Why is waste water a public health and ecological problem?

A
  1. Pathogens in sewage can be transmitted to humans in drinking and recreational water
  2. Resistant chemicals or heavy metals may be concentrated in the aquatic food chain
  3. Increased nutrients can lead to a massive growth of microbes (eutrophication)
25
Q

What is eutrophication? What is it caused by? What are the effects?

A

Overabundance of nutrients in lakes or streams.

Caused by:

  • the addition of organic matter (e.g. sewage)
  • or inorganic matter: phosphates (washing detergents/fertilisers), nitrogen (fertilisers)

Which cause algal or cyanobacterial blooms. Once bloom dies, heterotrophs remove oxygen, killing animals (fish).

26
Q

Describe the Biochemical Oxygen Demand (BOD, an effect of eutrophication)

A

BOD -a measure of the biologically degradable organic matter in water.
“amount of oxygen required by anaerobic microoganisms to decompose organic matter in a water sample”

Pollutants causing algal blooms cause BOD to rise.
Bacterial decomposition of organic matter uses up O2 dissolved in water.

27
Q

Describe how pathogens are removed from drinking water.

A

Municipal Water Purification Treatment.
Principally involves coagulation, filtration & disinfection.
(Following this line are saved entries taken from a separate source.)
@[simp] theorem State.cycle_dropThread (r : TRef) : (s.dropThread r).cycle = s.cycle := rfl
@[simp] theorem State.stage_dropThread (r : TRef) : (s.dropThread r).stage = s.stage := rfl
@[simp] theorem State.thirds_dropThread (r : TRef) : (s.dropThread r).thirds = s.thirds := rfl
@[simp] theorem State.oracle_dropThread (r : TRef) : (s.dropThread r).oracle = s.oracle := rfl
@[simp] theorem State.draws_dropThread (r : TRef) : (s.dropThread r).draws = s.draws := rfl
@[simp] theorem State.cur_dropThread (r : TRef) : (s.dropThread r).cur = s.cur := rfl
@[simp] theorem State.nextId_dropThread (r : TRef) : (s.dropThread r).nextId = s.nextId := rfl
@[simp] theorem State.inputs_dropThread (r : TRef) : (s.dropThread r).inputs = s.inputs := rfl
@[simp] theorem State.waits_dropThread (r : TRef) : (s.dropThread r).waits = s.waits := rfl
@[simp] theorem State.flight_dropThread (r : TRef) : (s.dropThread r).flight = s.flight := rfl
@[simp] theorem State.mem_dropThread (r : TRef) : (s.dropThread r).mem = s.mem := rfl
@[simp] theorem State.lines_dropThread (r : TRef) : (s.dropThread r).lines = s.lines := rfl
@[simp] theorem State.poison_dropThread (r : TRef) : (s.dropThread r).poison = s.poison := rfl
@[simp] theorem State.lineKeys_dropThread (r : TRef) : (s.dropThread r).lineKeys = s.lineKeys := rfl
@[simp] theorem State.owners_dropThread (r : TRef) : (s.dropThread r).owners = s.owners := rfl
@[simp] theorem State.held_dropThread (r : TRef) : (s.dropThread r).held = s.held := rfl
@[simp] theorem State.shadows_dropThread (r : TRef) : (s.dropThread r).shadows = s.shadows := rfl
@[simp] theorem State.copies_dropThread (r : TRef) : (s.dropThread r).copies = s.copies := rfl
@[simp] theorem State.tlbs_dropThread (r : TRef) : (s.dropThread r).tlbs = s.tlbs := rfl
@[simp] theorem State.shared_dropThread (r : TRef) : (s.dropThread r).shared = s.shared := rfl
@[simp] theorem State.agers_dropThread (r : TRef) : (s.dropThread r).agers = s.agers := rfl
@[simp] theorem State.keys_dropThread (r : TRef) : (s.dropThread r).keys = s.keys := rfl
@[simp] theorem State.cores_dropThread (r : TRef) : (s.dropThread r).cores = s.cores := rfl
@[simp] theorem State.ctxs_dropThread (r : TRef) : (s.dropThread r).ctxs = s.ctxs := rfl
@[simp] theorem State.launches_dropThread (r : TRef) : (s.dropThread r).launches = s.launches := rfl
@[simp] theorem State.images_dropThread (r : TRef) : (s.dropThread r).images = s.images := rfl
@[simp] theorem State.blocks_dropThread (r : TRef) : (s.dropThread r).blocks = s.blocks := rfl
@[simp] theorem State.waiters_dropThread (r : TRef) : (s.dropThread r).waiters = s.waiters := rfl
@[simp] theorem State.advances_dropThread (r : TRef) : (s.dropThread r).advances = s.advances := rfl
@[simp] theorem State.capped_dropThread (r : TRef) : (s.dropThread r).capped = s.capped := rfl
@[simp] theorem State.husks_dropThread (r : TRef) : (s.dropThread r).husks = s.husks := rfl
@[simp] theorem State.rings_dropThread (r : TRef) : (s.dropThread r).rings = s.rings := rfl
@[simp] theorem State.probe_dropThread (r : TRef) : (s.dropThread r).probe = s.probe := rfl
@[simp] theorem State.droopth_dropThread (r : TRef) : (s.dropThread r).droopth = s.droopth := rfl
@[simp] theorem State.droopEnd_dropThread (r : TRef) : (s.dropThread r).droopEnd = s.droopEnd := rfl
@[simp] theorem State.nextStatic_dropThread (r : TRef) : (s.dropThread r).nextStatic = s.nextStatic := rfl
@[simp] theorem State.errors_dropThread (r : TRef) : (s.dropThread r).errors = s.errors := rfl
@[simp] theorem State.counts_dropThread (r : TRef) : (s.dropThread r).counts = s.counts := rfl
@[simp] theorem State.mgmt_dropThread (r : TRef) : (s.dropThread r).mgmt = s.mgmt := rfl
@[simp] theorem State.cmdNext_dropThread (r : TRef) : (s.dropThread r).cmdNext = s.cmdNext := rfl
@[simp] theorem State.defers_dropThread (r : TRef) : (s.dropThread r).defers = s.defers := rfl
@[simp] theorem State.done_dropThread (r : TRef) : (s.dropThread r).done = s.done := rfl
@[simp] theorem State.answers_dropThread (r : TRef) : (s.dropThread r).answers = s.answers := rfl
@[simp] theorem State.events_dropThread (r : TRef) : (s.dropThread r).events = s.events := rfl
@[simp] theorem State.rmaOpen_dropThread (r : TRef) : (s.dropThread r).rmaOpen = s.rmaOpen := rfl
@[simp] theorem State.rmaOut_dropThread (r : TRef) : (s.dropThread r).rmaOut = s.rmaOut := rfl
@[simp] theorem State.ctx_q_dropThread (r : TRef) (x : Nat) : (s.dropThread r).ctx? x = s.ctx? x := rfl
@[simp] theorem State.ctxD_dropThread (r : TRef) (x : Nat) : (s.dropThread r).ctxD x = s.ctxD x := rfl
@[simp] theorem State.core_dropThread (r : TRef) (x : Nat) : (s.dropThread r).core x = s.core x := rfl
@[simp] theorem State.launch_q_dropThread (r : TRef) (x : Nat) : (s.dropThread r).launch? x = s.launch? x := rfl
@[simp] theorem State.husk_dropThread (r : TRef) (x : Nat) : (s.dropThread r).husk x = s.husk x := rfl
@[simp] theorem State.image_q_dropThread (r : TRef) (x y : Nat) : (s.dropThread r).image? x y = s.image? x y := rfl
@[simp] theorem State.imageAny_q_dropThread (r : TRef) (x y : Nat) : (s.dropThread r).imageAny? x y = s.imageAny? x y := rfl
@[simp] theorem State.mcOf_dropThread (r : TRef) (x y : Nat) : (s.dropThread r).mcOf x y = s.mcOf x y := rfl
@[simp] theorem State.homeOf_dropThread (r : TRef) (q : TRef) : (s.dropThread r).homeOf q = s.homeOf q := rfl
@[simp] theorem State.md_dropThread (r : TRef) (x : Nat) : (s.dropThread r).md x = s.md x := rfl
@[simp] theorem State.pois_dropThread (r : TRef) (x : Nat) : (s.dropThread r).pois x = s.pois x := rfl
@[simp] theorem State.lineKey_dropThread (r : TRef) (x : Nat) : (s.dropThread r).lineKey x = s.lineKey x := rfl
@[simp] theorem State.ownerOf_dropThread (r : TRef) (x : Nat) : (s.dropThread r).ownerOf x = s.ownerOf x := rfl
@[simp] theorem State.now_dropThread (r : TRef)  : (s.dropThread r).now = s.now := rfl

@[simp] theorem State.cycle_setCtx (c : Ctx) : (s.setCtx c).cycle = s.cycle := rfl
@[simp] theorem State.stage_setCtx (c : Ctx) : (s.setCtx c).stage = s.stage := rfl
@[simp] theorem State.thirds_setCtx (c : Ctx) : (s.setCtx c).thirds = s.thirds := rfl
@[simp] theorem State.oracle_setCtx (c : Ctx) : (s.setCtx c).oracle = s.oracle := rfl
@[simp] theorem State.draws_setCtx (c : Ctx) : (s.setCtx c).draws = s.draws := rfl
@[simp] theorem State.cur_setCtx (c : Ctx) : (s.setCtx c).cur = s.cur := rfl
@[simp] theorem State.nextId_setCtx (c : Ctx) : (s.setCtx c).nextId = s.nextId := rfl
@[simp] theorem State.inputs_setCtx (c : Ctx) : (s.setCtx c).inputs = s.inputs := rfl
@[simp] theorem State.waits_setCtx (c : Ctx) : (s.setCtx c).waits = s.waits := rfl
@[simp] theorem State.flight_setCtx (c : Ctx) : (s.setCtx c).flight = s.flight := rfl
@[simp] theorem State.mem_setCtx (c : Ctx) : (s.setCtx c).mem = s.mem := rfl
@[simp] theorem State.lines_setCtx (c : Ctx) : (s.setCtx c).lines = s.lines := rfl
@[simp] theorem State.poison_setCtx (c : Ctx) : (s.setCtx c).poison = s.poison := rfl
@[simp] theorem State.lineKeys_setCtx (c : Ctx) : (s.setCtx c).lineKeys = s.lineKeys := rfl
@[simp] theorem State.owners_setCtx (c : Ctx) : (s.setCtx c).owners = s.owners := rfl
@[simp] theorem State.held_setCtx (c : Ctx) : (s.setCtx c).held = s.held := rfl
@[simp] theorem State.shadows_setCtx (c : Ctx) : (s.setCtx c).shadows = s.shadows := rfl
@[simp] theorem State.copies_setCtx (c : Ctx) : (s.setCtx c).copies = s.copies := rfl
@[simp] theorem State.tlbs_setCtx (c : Ctx) : (s.setCtx c).tlbs = s.tlbs := rfl
@[simp] theorem State.shared_setCtx (c : Ctx) : (s.setCtx c).shared = s.shared := rfl
@[simp] theorem State.agers_setCtx (c : Ctx) : (s.setCtx c).agers = s.agers := rfl
@[simp] theorem State.keys_setCtx (c : Ctx) : (s.setCtx c).keys = s.keys := rfl
@[simp] theorem State.threads_setCtx (c : Ctx) : (s.setCtx c).threads = s.threads := rfl
@[simp] theorem State.cores_setCtx (c : Ctx) : (s.setCtx c).cores = s.cores := rfl
@[simp] theorem State.launches_setCtx (c : Ctx) : (s.setCtx c).launches = s.launches := rfl
@[simp] theorem State.images_setCtx (c : Ctx) : (s.setCtx c).images = s.images := rfl
@[simp] theorem State.blocks_setCtx (c : Ctx) : (s.setCtx c).blocks = s.blocks := rfl
@[simp] theorem State.waiters_setCtx (c : Ctx) : (s.setCtx c).waiters = s.waiters := rfl
@[simp] theorem State.advances_setCtx (c : Ctx) : (s.setCtx c).advances = s.advances := rfl
@[simp] theorem State.capped_setCtx (c : Ctx) : (s.setCtx c).capped = s.capped := rfl
@[simp] theorem State.husks_setCtx (c : Ctx) : (s.setCtx c).husks = s.husks := rfl
@[simp] theorem State.rings_setCtx (c : Ctx) : (s.setCtx c).rings = s.rings := rfl
@[simp] theorem State.probe_setCtx (c : Ctx) : (s.setCtx c).probe = s.probe := rfl
@[simp] theorem State.droopth_setCtx (c : Ctx) : (s.setCtx c).droopth = s.droopth := rfl
@[simp] theorem State.droopEnd_setCtx (c : Ctx) : (s.setCtx c).droopEnd = s.droopEnd := rfl
@[simp] theorem State.nextStatic_setCtx (c : Ctx) : (s.setCtx c).nextStatic = s.nextStatic := rfl
@[simp] theorem State.errors_setCtx (c : Ctx) : (s.setCtx c).errors = s.errors := rfl
@[simp] theorem State.counts_setCtx (c : Ctx) : (s.setCtx c).counts = s.counts := rfl
@[simp] theorem State.mgmt_setCtx (c : Ctx) : (s.setCtx c).mgmt = s.mgmt := rfl
@[simp] theorem State.cmdNext_setCtx (c : Ctx) : (s.setCtx c).cmdNext = s.cmdNext := rfl
@[simp] theorem State.defers_setCtx (c : Ctx) : (s.setCtx c).defers = s.defers := rfl
@[simp] theorem State.done_setCtx (c : Ctx) : (s.setCtx c).done = s.done := rfl
@[simp] theorem State.answers_setCtx (c : Ctx) : (s.setCtx c).answers = s.answers := rfl
@[simp] theorem State.events_setCtx (c : Ctx) : (s.setCtx c).events = s.events := rfl
@[simp] theorem State.rmaOpen_setCtx (c : Ctx) : (s.setCtx c).rmaOpen = s.rmaOpen := rfl
@[simp] theorem State.rmaOut_setCtx (c : Ctx) : (s.setCtx c).rmaOut = s.rmaOut := rfl
@[simp] theorem State.thread_q_setCtx (c : Ctx) (q : TRef) : (s.setCtx c).thread? q = s.thread? q := rfl
@[simp] theorem State.agent_q_setCtx (c : Ctx) (x y : Nat) : (s.setCtx c).agent? x y = s.agent? x y := rfl
@[simp] theorem State.curThread_setCtx (c : Ctx)  : (s.setCtx c).curThread = s.curThread := rfl
@[simp] theorem State.core_setCtx (c : Ctx) (x : Nat) : (s.setCtx c).core x = s.core x := rfl
@[simp] theorem State.launch_q_setCtx (c : Ctx) (x : Nat) : (s.setCtx c).launch? x = s.launch? x := rfl
@[simp] theorem State.husk_setCtx (c : Ctx) (x : Nat) : (s.setCtx c).husk x = s.husk x := rfl
@[simp] theorem State.image_q_setCtx (c : Ctx) (x y : Nat) : (s.setCtx c).image? x y = s.image? x y := rfl
@[simp] theorem State.imageAny_q_setCtx (c : Ctx) (x y : Nat) : (s.setCtx c).imageAny? x y = s.imageAny? x y := rfl
@[simp] theorem State.md_setCtx (c : Ctx) (x : Nat) : (s.setCtx c).md x = s.md x := rfl
@[simp] theorem State.pois_setCtx (c : Ctx) (x : Nat) : (s.setCtx c).pois x = s.pois x := rfl
@[simp] theorem State.lineKey_setCtx (c : Ctx) (x : Nat) : (s.setCtx c).lineKey x = s.lineKey x := rfl
@[simp] theorem State.ownerOf_setCtx (c : Ctx) (x : Nat) : (s.setCtx c).ownerOf x = s.ownerOf x := rfl
@[simp] theorem State.now_setCtx (c : Ctx)  : (s.setCtx c).now = s.now := rfl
  1. Water held in reservoir to allow particles to settle
    2a. Water is mixed w/ flocculant
    2b. Floc settles and carries particles out of suspension w/ it.
  2. Water undergoes filtration
  3. Water is disinfected by chlorination, ozone or UV treatment.
  4. Water is ready to be consumed.
28
Q

What is primary sewage treatment?

A

Removal of solids (screened, settled, floating material removed)
May use flocculants to remove more solids
Primary sludge removed

29
Q

What is secondary sewage treatment?

A

Mainly biological
Removal of the BOD (biological oxygen demand)
Strong aeration of sewage (activated sludge/trickling filter systems)
Water can be used for irrigation

30
Q

What is tertiary sewage treatment?

A

Removal of remaining BOD, N and P (secondary effluent) by filtration or activated charcoal
Disinfection (e.g. chlorination)
Water is drinkable

31
Q

What is an activated sludge system?

A

a process for treating sewage and industrial wastewater’s using air and a biological floc composed of bacteria and protozoans

32
Q

What is a trickling filter?

A

A coarse treatment system in which wastewater is trickled over a bed of stones or other material covered w/ bacterial biofilms that aerobically breakdown organic waste and produce clean water

33
Q

What is an anaerobic sludge digester? What happens in anaerobic sludge digestion?

A

An anaerobic process to treat sludge derived from sewage treatment, that encourages conversion to methane & CO2.
Methanogens are encouraged to grow. They help to convert dissolved carbon to gases, so lowering the BOD.